They were all silent as the sky lit up. The first beams of sunlight hit the distant trees and four earthy eyes watched the bright line advance toward them. As the sunlight slid down the roof of the house, Stone and the soldier stared intently.

"Does anyone else feel . . . warm?" Scarf was ignored.

"What's happening, my friends?" asked Scarf concerned. "You have been quiet so long."

"Oh, sorry Scarf." Stone turned his head a bit, but kept his eyes on the house. "There has been --uh-- a silent wind of brightness advancing steadily across the ground. Well, we also saw a strange moving box, it was yellow --I'm sorry I cannot describe that to you-- and it stopped a moment and started flashing red. After that moved out of sight is when this insensible wind really dropped down, slipping down those trees, gliding across that white field and now it is advancing down this large stronghold so close to us, but that we hadn't seen before because of the darkness--"

"Darkness?" puzzled Scarf.

"Dah." Stone really didn't feel like explaining. "Well, I guess you could say the sky around us had been very far away and now it has come much closer, now that this wind has blown in. And you do understand I am not referring to an actual wind, right? I mean that this light is the wind, and it is pushing away the darkness."

"Yes, I think I can imagine it a little. But I'm more concerned perhaps what this wind is doing to me now. Do you not feel very warm?"

"I think I does," said the soldier. "But it's prolly nothin' don't you worry."

Stone was inspecting the sunlit roof. Its border was dropping tiny, glimmering pieces of something to the ground. Already there were some large, clear spikes clinging to the edge. He felt a sort of tingle all over his body.

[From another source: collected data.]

-- ==== Sys2Proof/Machine/Rows.lean ====
section
/-! DEFINITION. The meaning of each opcode, in the order of the opcode map (R51 to R58): what `exec` does with the instruction
that the opcode decodes to, without building that instruction. -/

namespace Sys2Proof.Machine

def runPage0a (f : Fields) : List (Nat × (State → Host.Outcome State Fault Refusal)) := [
  (0x00, execAdd f),
  (0x01, execSub f),
  (0x02, execAnd f),
  (0x03, execOr f),
  (0x04, execXor f),
  (0x05, execAndn f),
  (0x06, execShl f),
  (0x07, execShr f),
  (0x08, execSra f),
  (0x09, execMul f),
  (0x0A, execMulhs f),
  (0x0B, execMulhn f),
  (0x0C, execDivs f),
  (0x0D, execDivn f),
  (0x0E, execRems f),
  (0x0F, execRemn f),
  (0x10, execMin f),
  (0x11, execMax f),
  (0x12, execMinn f),
  (0x13, execMaxn f),
  (0x14, execAddi f),
  (0x15, execAndi f),
  (0x16, execOri f),
  (0x17, execXori f)]
def runPage0b (f : Fields) : List (Nat × (State → Host.Outcome State Fault Refusal)) := [
  (0x18, execShli f),
  (0x19, execShri f),
  (0x1A, execSrai f),
  (0x1B, execMuli f),
  (0x1C, execMov f),
  (0x1D, execMovi f),
  (0x1E, execMovhi f),
  (0x1F, execLea f),
  (0x20, execSel f),
  (0x21, execSext f),
  (0x22, execZext f),
  (0x23, execBfx f),
  (0x24, execBfxn f),
  (0x25, execBfi f),
  (0x26, execClz f),
  (0x27, execCtz f),
  (0x28, execPopc f),
  (0x29, execCmpeq f),
  (0x2A, execCmpne f),
  (0x2B, execCmplt f),
  (0x2C, execCmple f),
  (0x2D, execCmpltn f),
  (0x2E, execCmplen f),
  (0x2F, execTst f)]
def runPage0c (f : Fields) : List (Nat × (State → Host.Outcome State Fault Refusal)) := [
  (0x30, execPand f),
  (0x31, execPor f),
  (0x32, execPxor f),
  (0x33, execPandn f),
  (0x34, execPnot f),
  (0x35, execPset f),
  (0x36, execPclr f),
  (0x37, execPmov f),
  (0x38, execBr f),
  (0x39, execJmp f),
  (0x3A, execCall f),
  (0x3B, execCallr f),
  (0x3C, execRet f),
  (0x3D, execEnter f),
  (0x3E, execLeave f),
  (0x3F, execLoop f),
  (0x40, execBrz f),
  (0x41, execBrnz f),
  (0x42, execLoopset f),
  (0x43, execLoopend f),
  (0x44, execNop f),
  (0x48, execFadd f),
  (0x49, execFsub f),
  (0x4A, execFmul f)]
def runPage0d (f : Fields) : List (Nat × (State → Host.Outcome State Fault Refusal)) := [
  (0x4B, execFdiv f),
  (0x4C, execFsqrt f),
  (0x4D, execFma f),
  (0x4E, execFmin f),
  (0x4F, execFmax f),
  (0x50, execFneg f),
  (0x51, execFabs f),
  (0x52, execFsgn f),
  (0x53, execFcmpeq f),
  (0x54, execFcmplt f),
  (0x55, execFcmple f),
  (0x56, execFclass f),
  (0x57, execFmov f),
  (0x58, execFcvt f),
  (0x59, execFcvti f),
  (0x5A, execIcvtf f),
  (0x5B, execFmvfs f),
  (0x5C, execFmvsf f),
  (0x5D, execFsel f),
  (0x5E, execFrnd f)]
/-- Page 0 of the opcode map. -/
def runPage0 (f : Fields) : List (Nat × (State → Host.Outcome State Fault Refusal)) := runPage0a f ++ runPage0b f ++ runPage0c f ++ runPage0d f

def runPage1a (f : Fields) : List (Nat × (State → Host.Outcome State Fault Refusal)) := [
  (0x00, execVadd f),
  (0x01, execVsub f),
  (0x02, execVmul f),
  (0x03, execVmulh f),
  (0x04, execVmin f),
  (0x05, execVmax f),
  (0x06, execVabs f),
  (0x07, execVneg f),
  (0x08, execVand f),
  (0x09, execVor f),
  (0x0A, execVxor f),
  (0x0B, execVandn f),
  (0x0C, execVshl f),
  (0x0D, execVshr f),
  (0x0E, execVsra f),
  (0x0F, execVnot f),
  (0x10, execVfadd f),
  (0x11, execVfsub f),
  (0x12, execVfmul f),
  (0x13, execVfdiv f),
  (0x14, execVfma f),
  (0x15, execVfms f),
  (0x16, execVfmin f),
  (0x17, execVfmax f)]
def runPage1b (f : Fields) : List (Nat × (State → Host.Outcome State Fault Refusal)) := [
  (0x18, execVfabs f),
  (0x19, execVfneg f),
  (0x1A, execVfsqrt f),
  (0x1B, execVrcp f),
  (0x1C, execVrsq f),
  (0x1D, execVexp2 f),
  (0x1E, execVlog2 f),
  (0x1F, execVsel f),
  (0x20, execVcmpeq f),
  (0x21, execVcmplt f),
  (0x22, execVcmple f),
  (0x23, execVfcmpeq f),
  (0x24, execVfcmplt f),
  (0x25, execVfcmple f),
  (0x26, execVredsum f),
  (0x27, execVredmax f),
  (0x28, execVredmin f),
  (0x29, execVfredsum f),
  (0x2A, execVfredmax f),
  (0x2B, execVfredmin f),
  (0x2C, execVperm f),
  (0x2D, execVslide f),
  (0x2E, execVzip f),
  (0x2F, execVunzip f)]
def runPage1c (f : Fields) : List (Nat × (State → Host.Outcome State Fault Refusal)) := [
  (0x30, execVmov f),
  (0x31, execVsplat f),
  (0x32, execVext f),
  (0x33, execVins f)]
/-- Page 1 of the opcode map. -/
def runPage1 (f : Fields) : List (Nat × (State → Host.Outcome State Fault Refusal)) := runPage1a f ++ runPage1b f ++ runPage1c f

def runPage2a (f : Fields) : List (Nat × (State → Host.Outcome State Fault Refusal)) := [
  (0x00, execPush f),
  (0x01, execPop f),
  (0x02, execPopq f),
  (0x03, execEngst f),
  (0x04, execEngabort f),
  (0x05, execSlotld f),
  (0x06, execRowprog f),
  (0x07, execCbload f),
  (0x08, execMcmd f),
  (0x09, execGcmd f),
  (0x0A, execXcmd f),
  (0x0B, execScmd f),
  (0x0C, execCcmd f),
  (0x0D, execCmdset f),
  (0x0E, execCmdvc f),
  (0x0F, execCmdadr f),
  (0x10, execMtld f),
  (0x11, execMtst f),
  (0x12, execMtmma f),
  (0x13, execMtzero f),
  (0x14, execMtadd f),
  (0x15, (if f.aux.toNat = 1 then execMtmovRowIn f else if f.aux.toNat = 2 then execMtmovRowOut f else execMtmov f)),
  (0x16, execMtcvt f),
  (0x17, execMtred f)]
/-- Page 2 of the opcode map. -/
def runPage2 (f : Fields) : List (Nat × (State → Host.Outcome State Fault Refusal)) := runPage2a f

def runPage4a (f : Fields) : List (Nat × (State → Host.Outcome State Fault Refusal)) := [
  (0x00, execLd8 f),
  (0x01, execLd8s f),
  (0x02, execLd16 f),
  (0x03, execLd16s f),
  (0x04, execLd32 f),
  (0x05, execLd32s f),
  (0x06, execLd64 f),
  (0x07, execLdf f),
  (0x08, execSt8 f),
  (0x09, execSt16 f),
  (0x0A, execSt32 f),
  (0x0B, execSt64 f),
  (0x0C, execStf f),
  (0x0D, execVld f),
  (0x0E, execVst f),
  (0x0F, execVlds f),
  (0x10, execVsts f),
  (0x11, execPf f),
  (0x12, execPfw f),
  (0x13, execQld f),
  (0x14, execQst f),
  (0x15, execQvld f),
  (0x16, execChunkEnd f),
  (0x17, execFence f)]
def runPage4b (f : Fields) : List (Nat × (State → Host.Outcome State Fault Refusal)) := [
  (0x18, execAmoadd f),
  (0x19, execAmoand f),
  (0x1A, execAmoor f),
  (0x1B, execAmoxor f),
  (0x1C, execAmomin f),
  (0x1D, execAmomax f),
  (0x1E, execAmominn f),
  (0x1F, execAmomaxn f),
  (0x20, execAmoswp f),
  (0x21, execAmocas f)]
/-- Page 4 of the opcode map. -/
def runPage4 (f : Fields) : List (Nat × (State → Host.Outcome State Fault Refusal)) := runPage4a f ++ runPage4b f

def runPage5a (f : Fields) : List (Nat × (State → Host.Outcome State Fault Refusal)) := [
  (0x00, execMark f),
  (0x01, execCut f),
  (0x02, execGraft f),
  (0x03, execSlfree f),
  (0x04, execSlinfo f),
  (0x05, execUnmark f),
  (0x08, execBar f),
  (0x09, execVoteAll f),
  (0x0A, execVoteAny f),
  (0x0B, execVoteSum f),
  (0x0C, execWait f),
  (0x0D, execArrive f),
  (0x0E, execTrig f),
  (0x0F, execTtsel f),
  (0x10, execTtld f),
  (0x11, execTtgo f),
  (0x12, execTtst f),
  (0x13, execCclr f),
  (0x14, execSplit f),
  (0x15, execFuse f),
  (0x18, execTrap f),
  (0x19, execRte f),
  (0x1A, execCsrr f),
  (0x1B, execCsrw f)]
def runPage5b (f : Fields) : List (Nat × (State → Host.Outcome State Fault Refusal)) := [
  (0x1C, execCsrs f),
  (0x1D, execCsrc f),
  (0x1E, execTlbw f),
  (0x1F, execTlbinv f),
  (0x20, execStart f),
  (0x21, execJoin f),
  (0x22, execPark f),
  (0x23, execJenq f),
  (0x24, execWorkq f),
  (0x25, execBrk f)]
/-- Page 5 of the opcode map. -/
def runPage5 (f : Fields) : List (Nat × (State → Host.Outcome State Fault Refusal)) := runPage5a f ++ runPage5b f

def runPage6a (f : Fields) : List (Nat × (State → Host.Outcome State Fault Refusal)) := [
  (0x00, (if f.aux.toNat % 4 = 0 then execRestrPut f else execRestrCollect f)),
  (0x01, (if f.aux.toNat % 4 = 0 then execProlgAdd f else execProlgPut f)),
  (0x02, execRestrf f),
  (0x03, execProlgf f),
  (0x04, execRwld f),
  (0x05, execPwld f),
  (0x06, execWsel f),
  (0x07, execLayq f)]
/-- Page 6 of the opcode map. -/
def runPage6 (f : Fields) : List (Nat × (State → Host.Outcome State Fault Refusal)) := runPage6a f

/-- Page 3: class and pair code (R55). -/
def runPage3 (opc : Nat) (f : Fields) : Option (State → Host.Outcome State Fault Refusal) :=
  let pair := BitVec.ofNat 5 opc
  let code := opc % 32
  match opc / 32 with
  | 0 => if code < 20 then some (execVdot pair f) else none
  | 1 => if 20 ≤ code then some (execVcvtn pair f) else none
  | 2 => if 20 ≤ code then some (execVcvtw pair f) else none
  | 3 => if code < 20 then some (execMma pair f) else none
  | _ => none

/-- The meaning of an opcode with its fields; none where the opcode is not allocated. -/
def runAt (page opc : Nat) (f : Fields) : Option (State → Host.Outcome State Fault Refusal) :=
  match page with
  | 0 => Sys2Proof.rowAt opc (runPage0 f)
  | 1 => Sys2Proof.rowAt opc (runPage1 f)
  | 2 => Sys2Proof.rowAt opc (runPage2 f)
  | 3 => runPage3 opc f
  | 4 => Sys2Proof.rowAt opc (runPage4 f)
  | 5 => Sys2Proof.rowAt opc (runPage5 f)
  | 6 => Sys2Proof.rowAt opc (runPage6 f)
  | _ => none

end Sys2Proof.Machine
end

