/-- The engine ports (R171, R172, R181, R184, R186). -/
def enginePortRow : Instr → Option StagedRow
  | .push f => some {
      fm := Forms.pushF, f := f
      cond := fun e s => hasRoom s e.at' f.dstN = true ∧ checkPort f.dstN (dwordsOf e.pairA ++ dwordsOf e.pairB) = 0
      regs := fun e _ => e.r
      effects := fun e _ => [.push f.dstN (dwordsOf e.pairA ++ dwordsOf e.pairB)] }
  | .pop f => some {
      fm := Forms.popF, f := f
      cond := fun e s => ((s.ctx e.at').port f.srcN).output ≠ []
      regs := fun e s => e.putS e.r (((s.ctx e.at').port f.srcN).output.headD 0)
      effects := fun _ _ => [.popped f.srcN] }
  | .popq f => some {
      fm := Forms.popqF, f := f
      cond := fun _ _ => True
      regs := fun e s => match ((s.ctx e.at').port f.srcN).output with
        | [] => (e.putS e.r 0).wrP e.kind f.tsrcN 0
        | x :: _ => (e.putS e.r x).wrP e.kind f.tsrcN (pOnes e.kind)
      effects := fun e s => if ((s.ctx e.at').port f.srcN).output = [] then [] else [.popped f.srcN] }
  | .engst f => some {
      fm := Forms.engstF, f := f
      cond := fun _ _ => True
      regs := fun e s => e.putS e.r (engstWord s e.at' f.srcN f.aux.toNat)
      effects := fun _ _ => [] }
  | .engabort f => some {
      fm := Forms.engabortF, f := f
      cond := fun _ _ => True
      regs := fun e _ => e.r
      effects := fun _ _ => [.engabort f.srcN] }
  | .slotld f => some {
      fm := Forms.slotldF, f := f
      cond := fun _ _ => True
      regs := fun e _ => e.r
      effects := fun e _ => [.slotld e.srcS e.immU] }
  | .rowprog f => some {
      fm := Forms.rowprogF, f := f
      cond := fun _ _ => True
      regs := fun e s => e.putS e.r (rowprogWord (s.ctx e.at'))
      effects := fun _ _ => [] }
  | .cbload f => some {
      fm := Forms.cbloadF, f := f
      cond := fun e s => hasRoom s e.at' 0 = true
      regs := fun e _ => e.r
      effects := fun e _ => [.codebook (BitVec.ofNat 256 e.srcV.toNat)] }
  | _ => none

/-- Counters, triggers, timetable selection, the weight selection, and layer queries (R75, R218, R251, R252, R257, R266, R267). -/
def signalRow : Instr → Option StagedRow
  | .wait f => some {
      fm := Forms.waitF, f := f
      cond := fun e s => (s.ctx e.at').waitWord ≠ none ∨
        min (e.srcS.toNat % 2 ^ 31 + e.immU) (2 ^ 31 - 1) ≤ (s.counter e.at'.core f.tsrcN).count.toNat
      regs := fun e s =>
        let c := s.counter e.at'.core f.tsrcN
        e.putS e.r ((s.ctx e.at').waitWord.getD (BitVec.ofNat 64 ((if c.err then 2 ^ 31 else 0) + c.count.toNat)))
      effects := fun _ _ => []
      ctx := fun c => { c with waitWord := none } }
  | .arrive f => some {
      fm := Forms.arriveF, f := f
      cond := fun _ _ => True
      regs := fun e _ => e.r
      effects := fun e _ => [.arrive f.dstN (BitVec.ofNat 16 (e.srcS.toNat % 2 ^ 16))] }
  | .trig f => some {
      fm := Forms.trigF, f := f
      cond := fun _ _ => True
      regs := fun e _ => e.r
      effects := fun e _ => [.trig (e.srcS.toNat % 2 ^ 12)] }
  | .cclr f => some {
      fm := Forms.cclrF, f := f
      cond := fun _ _ => True
      regs := fun e _ => e.r
      effects := fun _ _ => [.cclr f.dstN] }
  | .ttsel f => some {
      fm := Forms.ttselF, f := f
      cond := fun _ _ => True
      regs := fun e _ => e.r
      effects := fun e _ => [.ttsel (min e.r.voteRes.toNat (e.immU - 1))] }
  | .ttgo f => some {
      fm := Forms.ttgoF, f := f
      cond := fun _ _ => True
      regs := fun e _ => e.r
      effects := fun _ _ => [.ttgo] }
  | .ttst f => some {
      fm := Forms.ttstF, f := f
      cond := fun e s => (s.core e.at'.core).tt.running = none
      regs := fun e s => e.putS e.r (ttStat (s.core e.at'.core).tt)
      effects := fun _ _ => [] }
  | .wsel f => some {
      fm := Forms.wselF, f := f
      cond := fun _ _ => True
      regs := fun e _ => e.r
      effects := fun e _ => [.wsel (BitVec.ofNat 4 e.immU)] }
  | .layq f => some {
      fm := Forms.layqF, f := f
      cond := fun _ _ => True
      regs := fun e s => e.putS e.r (layqWord s e.at' f.aux.toNat)
      effects := fun _ _ => [] }
  | _ => none

/-- Prefetches and chunk.end have no effect of their own in a machine that runs one instruction at a time; nor has a fence, but that of
device or fabric scope (0, 4, 5), after which the core's instruction cache holds nothing (R125, R203, R208, R209). -/
def hintRow : Instr → Option StagedRow
  | .pf f => some { fm := Forms.pfF, f := f }
  | .pfw f => some { fm := Forms.pfF, f := f }
  | .chunkEnd f => some { fm := Forms.chunkEndF, f := f }
  | .fence f => some {
      fm := Forms.fenceF, f := f
      base := fun s => if f.scope ∈ [0, 4, 5] then s.modCore s.holder.core fun k => { k with icache := [], fetchLine := none } else s }
  | _ => none

/-- The control-register instructions and tlbw (R121, R122, R226). -/
def csrRow : Instr → Option StagedRow
  | .csrr f => some {
      fm := Forms.csrrF, ok := csrrOk, f := f
      cond := fun e s => f.immU = 0x307 → (s.ctx e.at').spreqs = []
      regs := fun e s => e.putS (latchStamp s f.immU e.r) (csrValue s e.at' f.immU)
      effects := fun _ _ => [] }
  | .csrw f => some {
      fm := Forms.csrwF, ok := csrwOk, f := f
      cond := fun _ _ => True
      regs := fun e _ => e.r
      effects := fun e _ => [.csr f.immU 0 e.srcS] }
  | .csrs f => some {
      fm := Forms.csrsF, ok := csrwOk, f := f
      cond := fun e s => f.immU = 0x307 → (s.ctx e.at').spreqs = []
      regs := fun e s => e.putS (latchStamp s f.immU e.r) (csrValue s e.at' f.immU)
      effects := fun e _ => [.csr f.immU 1 e.srcS] }
  | .csrc f => some {
      fm := Forms.csrsF, ok := csrwOk, f := f
      cond := fun e s => f.immU = 0x307 → (s.ctx e.at').spreqs = []
      regs := fun e s => e.putS (latchStamp s f.immU e.r) (csrValue s e.at' f.immU)
      effects := fun e _ => [.csr f.immU 2 e.srcS] }
  | .tlbw f => some {
      fm := Forms.tlbwF, f := f
      cond := fun e _ =>
        let sel := e.oldS.toNat
        let req := bits sel 0 32
        let fc := bits sel 32 8
        let die := bits sel 40 4
        let c := (reqTarget req die).1.core
        isPriv e.kind = true ∧ sel < 2 ^ 44 ∧ die ≤ 8 ∧ (fc = 0 ∨ (fc = 0x10 ∨ fc = 0x11 ∨ fc = 0xFF) ∧ bits req 12 4 ≠ 15) ∧
          bitOf e.srcS.toNat 1 = false ∧ e.tsrcS.toNat % 256 = 0 ∧ targetExists req die c = true ∧ serves e.at'.core c = true
      regs := fun e _ => e.r
      effects := fun e _ => [.tlbw e.oldS e.srcS e.tsrcS] }
  | _ => none

/-- Helpers and work queries (R85, R89). -/
def helperRow : Instr → Option StagedRow
  | .join f => some {
      fm := Forms.joinF, f := f
      cond := fun e s =>
        let h := e.srcS.toNat
        1 ≤ h ∧ h ≤ 10 ∧ h ≠ e.at'.ctx ∧ (s.ctx ⟨e.at'.core, h⟩).status = .ended ∧
          ∀ k, k < 11 → k ≠ e.at'.ctx → .joined h ∉ (s.ctx ⟨e.at'.core, k⟩).chunk.effects
      regs := fun e s => e.putS e.r ((s.ctx ⟨e.at'.core, e.srcS.toNat⟩).r.rdS 1)
      effects := fun e _ => [.joined e.srcS.toNat] }
  | .workq f => some {
      fm := Forms.workqF, f := f
      cond := fun e s => e.srcS.toNat % 16 = 0 ∧ e.srcS.toNat / 2 ^ 40 = 0xFF01 ∧ ∃ l, windowReach s e.at' e.srcS = .loc l
      regs := fun e s => e.putS e.r (if queriesOut (s.ctx e.at') = 2 then 1 else 0)
      effects := fun e s => if queriesOut (s.ctx e.at') = 2 then [] else [.workq e.srcS f.aux.toNat] }
  | _ => none

/-! Control flow. -/

/-- An instruction that decides where its context goes on: the registers it leaves, the pc, and whether it ends its chunk. -/
structure ControlRow where
  fm : Form
  f : Fields
  cond : Env → Prop
  regs : Env → RegState
  pc : Env → VAddr
  ends : Bool

/-- The branch target addr + 2 × I, and the address after the chain (R105). -/
def ruleTarget (e : Env) : VAddr := BitVec.ofInt 56 (e.r.pc.toNat + 2 * e.f.immS)
def ruleNext (e : Env) : VAddr := e.r.pc + BitVec.ofNat 56 (2 * e.f.chainLen e.fm.paged)

/-- R105, R106, R119, R120. -/
def controlRow : Instr → Option ControlRow
  | .br f => some ⟨Forms.branch, f, fun _ => True, fun e => e.r, ruleTarget, false⟩
  | .brz f => some ⟨Forms.branchOn, f, fun _ => True, fun e => e.r, fun e => if e.srcS = 0 then ruleTarget e else ruleNext e, false⟩
  | .brnz f => some ⟨Forms.branchOn, f, fun _ => True, fun e => e.r, fun e => if e.srcS ≠ 0 then ruleTarget e else ruleNext e, false⟩
  | .loop f => some ⟨Forms.loopF, f, fun _ => True, fun e => e.putS e.r (e.oldS - 1),
      fun e => if (e.dstQ ∨ f.dstN ≠ 0) ∧ e.oldS ≠ 1 then ruleTarget e else ruleNext e, false⟩
  | .call f => some ⟨Forms.branch, f, fun _ => True, fun e => e.r.wrS 31 ((ruleNext e).setWidth 64), ruleTarget, false⟩
  | .jmp f => some ⟨Forms.jump, f, fun e => e.srcS.toNat % 2 = 0, fun e => e.r, fun e => e.srcS.setWidth 56, false⟩
  | .callr f => some ⟨Forms.jump, f, fun e => e.srcS.toNat % 2 = 0, fun e => e.r.wrS 31 ((ruleNext e).setWidth 64),
      fun e => e.srcS.setWidth 56, false⟩
  | .ret f => some ⟨Forms.bare, f, fun e => (e.r.rdS 31).toNat % 2 = 0, fun e => e.r, fun e => (e.r.rdS 31).setWidth 56, false⟩
  | .loopset f => some ⟨Forms.jump, f, fun _ => True, fun e => { e.r with loopCnt := e.srcS, loopTop := ruleNext e }, ruleNext, false⟩
  | .loopend f => some ⟨Forms.bare, f, fun _ => True, fun e => { e.r with loopCnt := if 1 < e.r.loopCnt.toNat then e.r.loopCnt - 1 else 0 },
      fun e => if 1 < e.r.loopCnt.toNat then e.r.loopTop else ruleNext e, false⟩
  | .nop f => some ⟨Forms.bare, f, fun _ => True, fun e => e.r, ruleNext, false⟩
  | .trap f => some ⟨Forms.trapF, f, fun e => e.r.tvec ≠ 0 ∧ e.r.active = false,
      fun e => { e.r with
        code := 0x03, info := BitVec.ofNat 32 e.immU, faddr := e.r.pc.setWidth 64, epc := ruleNext e, active := true
        ldq := [], ldqDue := [] },
      fun e => e.r.tvec, true⟩
  | .rte f => some ⟨Forms.rteF, f, fun e => e.r.active = true, fun e => { e.r with active := false }, fun e => e.r.epc, true⟩
  | _ => none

"Our world is getting warmer. And fast." He said suddenly. "We need to do something, or this stuff we're made of is going to start looking like that." He pointed and though both of the other two looked, only the soldier saw the icicles. The panic, however, was much more noted by the other.

"Like what? What can we do?" Scarf said. "What can I do?"

Stone turned and looked at the tall trees hanging over them, combing the sunlight and blocking the men from a direct hit. He calculated that if the line kept advancing as it was, however, that they would soon be exposed to a solid stream of melting rays. His Maple shoulders drooped.

"Nothing," he conceded. "We are going to melt. Our lives will come to an end in a few short hours."

The soldier's mouth gaped. He fingered his useless gun. "Damn," he surrendered.

"Really, there's nothing we can do? We just . . . got here. We have to leave already?"

Stone robotically resumed the exact position he had originally found himself in and braced himself for the end. It really did seem unfair somehow. Hardly figure out who you are and then realize that whoever it was is soon to be terminated, game over. He felt he had nothing more to say.

"Well, I say we at leas' try teh fight it!" said the soldier, retaliating. He picked up a prepared snow ball and threw it at Stone's head. It stuck out like a teddy bear ear on one side.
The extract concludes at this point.